Insulin-like growth factor binding protein-1 (IGFBP-1) is an important regulatory molecule in the IGF system that may inhibit cell growth and survival by modulating IGF-I (14). A prior report of elevated IGFBP-1 levels in patients with heart failure (24) has now been extended by the finding that IGFBP-1 predicts risk of CHF in healthy older adults. Prior prospective data suggest that IGFBP-1 predicts future vascular endpoints, but none examined CHF in the elderly. Among diabetics with acute myocardial infarction (median age 70 years) in the Diabetes Mellitus Insulin-Glucose Infusion in Acute Myocardial Infarction 2 (DIGAMI 2) trial, high IGFBP-1 predicted cardiovascular events and death (22). The Seven Countries Study identified high IGFBP-1 level as a predictor of cardiovascular mortality among 65 – 84 year old men (23). Prior data from older populations suggest an association between high IGFBP-1 and favorable levels of some metabolic factors such as obesity and lipids (32), as was also shown in our study. This may reflect inverse regulation of IGFBP-1 levels by insulin. Our results suggest the importance of adjustment for obesity and other risk factors in assessing the independent association of IGFBP-1 levels with vascular endpoints.

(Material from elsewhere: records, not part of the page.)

-- ==== Sys2Proof/Machine/SMap.lean ====
section
/-! DEFINITION. Sparse storage: a list of (key, value) pairs in one canonical form, keys strictly rising and no entry equal
to what an unlisted key reads as. Memory bytes, line poison and encryption tags are held so. -/

namespace Sys2Proof.Machine

/-- A sparse map; what an unlisted key reads as is given to each operation. -/
abbrev SMap (α : Type) := List (Nat × α)

/-- The value at a key. -/
def SMap.get {α : Type} (d : α) : SMap α → Nat → α
  | [], _ => d
  | (k, v) :: rest, a => if a = k then v else if a < k then d else SMap.get d rest a

/-- The map with a key's entry removed. -/
def SMap.erase {α : Type} : SMap α → Nat → SMap α
  | [], _ => []
  | (k, v) :: rest, a => if a = k then rest else if a < k then (k, v) :: rest else (k, v) :: SMap.erase rest a

/-- The map with a key's entry written. -/
def SMap.put {α : Type} (x : α) : SMap α → Nat → SMap α
  | [], a => [(a, x)]
  | (k, v) :: rest, a =>
    if a = k then (k, x) :: rest else if a < k then (a, x) :: (k, v) :: rest else (k, v) :: SMap.put x rest a

/-- A write in canonical form: the value that an unlisted key reads as removes the entry. -/
def SMap.set {α : Type} [DecidableEq α] (d : α) (m : SMap α) (a : Nat) (x : α) : SMap α :=
  if x = d then m.erase a else m.put x a

/-- Keys above a bound strictly rise and no entry holds the default. -/
def SMap.wfFrom {α : Type} [DecidableEq α] (d : α) : Option Nat → SMap α → Bool
  | _, [] => true
  | lo, (k, v) :: rest =>
    (match lo with | some l => decide (l < k) | none => true) && decide (v ≠ d) && SMap.wfFrom d (some k) rest

/-- The canonical form. -/
def SMap.wf {α : Type} [DecidableEq α] (d : α) (m : SMap α) : Bool := SMap.wfFrom d none m

/-- The values at `n` keys from `a` on, in one pass over a map whose keys are `a` or more. -/
def SMap.run {α : Type} (d : α) : Nat → SMap α → Nat → List α
  | 0, _, _ => []
  | n + 1, [], a => d :: SMap.run d n [] (a + 1)
  | n + 1, (k, v) :: rest, a => if k = a then v :: SMap.run d n rest (a + 1) else d :: SMap.run d n ((k, v) :: rest) (a + 1)

/-- The entries of a run of values, without those that equal the default. -/
def SMap.entries {α : Type} [DecidableEq α] (d : α) : Nat → List α → SMap α
  | _, [] => []
  | a, x :: rest => if x = d then SMap.entries d (a + 1) rest else (a, x) :: SMap.entries d (a + 1) rest

/-- Values written at successive keys from `a` on; `none` leaves a key. -/
def SMap.setRun {α : Type} [DecidableEq α] (d : α) (m : SMap α) (a : Nat) (xs : List (Option α)) : SMap α :=
  let old := SMap.run d xs.length (m.dropWhile fun e => decide (e.1 < a)) a
  m.takeWhile (fun e => decide (e.1 < a)) ++ SMap.entries d a (List.zipWith Option.getD xs old) ++
    m.dropWhile fun e => decide (e.1 < a + xs.length)

/-- The entries with keys in `[lo, lo + n)`. -/
def SMap.slice {α : Type} (m : SMap α) (lo n : Nat) : SMap α :=
  m.filter fun e => decide (lo ≤ e.1) && decide (e.1 < lo + n)

end Sys2Proof.Machine
end

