-- ==== Sys2Proof/Machine/VAxis.lean ====
section
/-! DEFINITION. Words of the V slot along rows and columns: rotations and broadcasts (R148), reductions (R149), scans (R150) and
the transpose (R151). -/

namespace Sys2Proof.Machine

open Sys2Proof

/-- The poison of destination rows of which each governed element is taken from one source position (R137). -/
def movedBad (bad : BitVec 16) (m : BitVec 1024) (src : Nat → Nat) : BitVec 16 :=
  BitVec.ofFnLE fun r : Fin 16 =>
    (List.range 64).any fun k => m.getLsbD (64 * r.val + k) && bad.getLsbD (src (64 * r.val + k) / 64)

/-- R148, R151: a word that moves bits: element `i` takes source position `src i`. -/
def moveWord (r : Bool) (d a p : BitVec 4) (bound : Nat) (four : Bool) (src : Nat → Nat) (s : State) : Out :=
  vWord r false (fun s c st =>
    let cyc := s.cyc c
    let m := st.written cyc s.free p
    let va := st.vReg cyc s.free a
    let vals := Vector.ofFn fun i : Fin 1024 => (va[src i.val]?).getD 0
    let bad := movedBad (st.vBad cyc s.free a) m src ||| st.govBad cyc s.free p
    .ok (s.setSt c (st.vLater cyc bound [regW d m vals bad] [] [] [] 0)) .seq (if four then 4 else rowOcc st)) s

/-- VROTR (R148). -/
def execVrotr (r : Bool) (d a p : BitVec 4) (n : BitVec 6) (s : State) : Out :=
  moveWord r d a p 4 false (fun i => i / 64 * 64 + (i % 64 + n.toNat) % 64) s

/-- VROTC (R148). -/
def execVrotc (r : Bool) (d a p : BitVec 4) (n : BitVec 4) (s : State) : Out :=
  moveWord r d a p 6 true (fun i => (i / 64 + n.toNat) % 16 * 64 + i % 64) s

/-- VBCR (R148). -/
def execVbcr (r : Bool) (d a p : BitVec 4) (n : BitVec 6) (s : State) : Out :=
  moveWord r d a p 3 false (fun i => i / 64 * 64 + n.toNat) s

/-- VBCC (R148). -/
def execVbcc (r : Bool) (d a p : BitVec 4) (n : BitVec 4) (s : State) : Out :=
  moveWord r d a p 4 true (fun i => n.toNat * 64 + i % 64) s

/-- VTRN (R151): vd(r, 16j + c) takes va(c, 16j + r). -/
def execVtrn (r : Bool) (d a p : BitVec 4) (s : State) : Out :=
  moveWord r d a p 12 true (fun i => i % 16 * 64 + i % 64 / 16 * 16 + i / 64) s

/- Reductions and scans. -/

/-- R149: one operation of a tree on two elements: add, max or min. -/
def redOp (t : Fmt) (op : BitVec 3) (a b : W32) : W32 × FFlags :=
  let w := t.width
  if t.isVFloat then
    match op.toNat with
    | 0 => fAdd t a b
    | 1 => fMinMax t true a b
    | _ => fMinMax t false a b
  else
    let x := signedOf w (a.toNat % 2 ^ w)
    let y := signedOf w (b.toNat % 2 ^ w)
    let z := match op.toNat with
      | 0 => x + y
      | 1 => max x y
      | _ => min x y
    (contain t (z % 2 ^ w).toNat, 0)

/-- R149: one level of the tree: neighbouring pairs are combined, an odd last one is passed up. -/
def treeLevel (f : W32 → W32 → W32 × FFlags) : List W32 → List W32 × FFlags
  | a :: b :: rest =>
    let (x, f1) := f a b
    let (xs, f2) := treeLevel f rest
    (x :: xs, f1 ||| f2)
  | l => (l, 0)

/-- R149: the levels of the tree until one value is left; `fuel` bounds them. -/
def treeReduce (f : W32 → W32 → W32 × FFlags) : Nat → List W32 → FFlags → W32 × FFlags
  | 0, l, fl => (l.headD 0, fl)
  | n + 1, l, fl =>
    match l with
    | [] => (0, fl)
    | [x] => (x, fl)
    | l =>
      let (l1, f1) := treeLevel f l
      treeReduce f n l1 (fl ||| f1)

/-- R150: one stage of the scan at distance `d`: the new values, and the flags of the operation that formed each. -/
def scanStage (f : W32 → W32 → W32 × FFlags) (d : Nat) (l : List W32) : List (W32 × FFlags) :=
  l.zipIdx.map fun e =>
    if e.2 < d then (e.1, 0) else f (l.getD (e.2 - d) 0) e.1

/-- R150: the stages from distance `2^k` on; with the positions still needed read back through later stages, the flags of the
operations that contribute to a written position. `fuel` bounds the stages. -/
def scanAll (f : W32 → W32 → W32 × FFlags) (want : List Nat) : Nat → Nat → List W32 → List W32 × List Nat × FFlags
  | 0, _, l => (l, want, 0)
  | n + 1, d, l =>
    if l.length ≤ d then (l, want, 0)
    else
      let st := scanStage f d l
      let (out, need, fl) := scanAll f want n (2 * d) (st.map Prod.fst)
      let here := need.foldl (fun x i => x ||| ((st[i]?).getD (0, 0)).2) 0
      (out, (need ++ need.filterMap fun i => if d ≤ i then some (i - d) else none).dedup, fl ||| here)

/-- The result of one line of a reduction or a scan: a value for each position, and its flags. `want` are the positions that
the word writes. -/
def lineResult (t : Fmt) (op : BitVec 3) (scan : Bool) (want : List Nat) (xs : List W32) : List W32 × FFlags :=
  if scan then
    let (out, _, fl) := scanAll (redOp t op) want 7 1 xs
    (out, fl)
  else
    let (x, fl) := treeReduce (redOp t op) 7 xs 0
    (xs.map fun _ => x, fl)

/-- R149, R150: the lines of a word: VREDR and VSCANR take rows, VREDC and VSCANC columns. A line of which the word writes
nothing sets no flag. -/
def lineElems (t : Fmt) (op : BitVec 3) (scan col : Bool) (sh : BitVec 13) (m : BitVec 1024) (va : Vector W32 1024) :
    List (Nat × W32) × FFlags :=
  let at_ (k i : Nat) : Nat := if col then 64 * i + k else 64 * k + i
  let n := if col then shapeRows sh else shapeCols sh
  (List.range (if col then shapeCols sh else shapeRows sh)).foldl (fun (acc : List (Nat × W32) × FFlags) k =>
    let want := (List.range n).filter fun i => m.getLsbD (at_ k i)
    if want.isEmpty then acc
    else
      let (out, fl) := lineResult t op scan want ((List.range n).map fun i => (va[at_ k i]?).getD 0)
      (acc.1 ++ want.map fun i => (at_ k i, contain t (out.getD i 0).toNat), acc.2 ||| fl)) ([], 0)

/-- R137: the poison of destination rows: a column scan's row reads the rows up to it, a column reduction every active row. -/
def lineBad (scan col : Bool) (rows : Nat) (bad : BitVec 16) : BitVec 16 :=
  if !col then bad
  else BitVec.ofFnLE fun r : Fin 16 => (List.range (if scan then r.val + 1 else rows)).any bad.getLsbD

/-- R149, R150: a reduction or a scan. -/
def lineWord (r : Bool) (d a p : BitVec 4) (op : BitVec 3) (scan col : Bool) (bound : Nat) (s : State) : Out :=
  vWord r false (fun s c st =>
    let cyc := s.cyc c
    let m := st.written cyc s.free p
    let t := etypeFmt st.vshape
    let (es, fl) := lineElems t op scan col st.vshape m (st.vReg cyc s.free a)
    let bad := lineBad scan col (shapeRows st.vshape) (st.vBad cyc s.free a) ||| st.govBad cyc s.free p
    .ok (s.setSt c (st.vLater cyc bound [regW d m (valsOf es) bad] [] [] [] fl)) .seq (if col then 4 else rowOcc st)) s

/-- VREDR (R149). -/
def execVredr (r : Bool) (d a p : BitVec 4) (o : BitVec 3) (s : State) : Out := lineWord r d a p o false false 10 s

/-- VREDC (R149). -/
def execVredc (r : Bool) (d a p : BitVec 4) (o : BitVec 3) (s : State) : Out := lineWord r d a p o false true 14 s

/-- VSCANR (R150). -/
def execVscanr (r : Bool) (d a p : BitVec 4) (o : BitVec 3) (s : State) : Out := lineWord r d a p o true false 12 s

/-- VSCANC (R150). -/
def execVscanc (r : Bool) (d a p : BitVec 4) (o : BitVec 3) (s : State) : Out := lineWord r d a p o true true 16 s

end Sys2Proof.Machine
end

Elevated circulating IGFBP-1 occurs in catabolic states including AIDS wasting (20), end-stage renal disease (17), cancer (16), energy deficiency during military training (18), and dietary restriction (21).

Progeric model organisms with premature aging phenotypes including sarcopenia and cell replicative senescence also have increased IGFBP-1 (with decreased IGF-I) (33, 34). Because IGFBP-1 is known to determine IGF-I bioavailability and has an inverse correlation with free IGF-I (13), this likely reflects inhibition of anabolic IGF-I effects by IGFBP-1 in these catabolic states. Mechanisms linking IGFBP-1 with vascular or cardiac structure and function are not clearly established. Studies in the rat indicate that IGFBP-1 infusion inhibits muscle protein synthesis in fast-twitch muscle, although this was not shown in the heart (35). Potential determinants of elevated circulating IGFBP-1 in persons at risk for CHF include oxidative stress (15), cytokine activity (36, 37), ephinephrine or norepinephrine (38), and subclinical liver disease or hepatic insulin resistance (39).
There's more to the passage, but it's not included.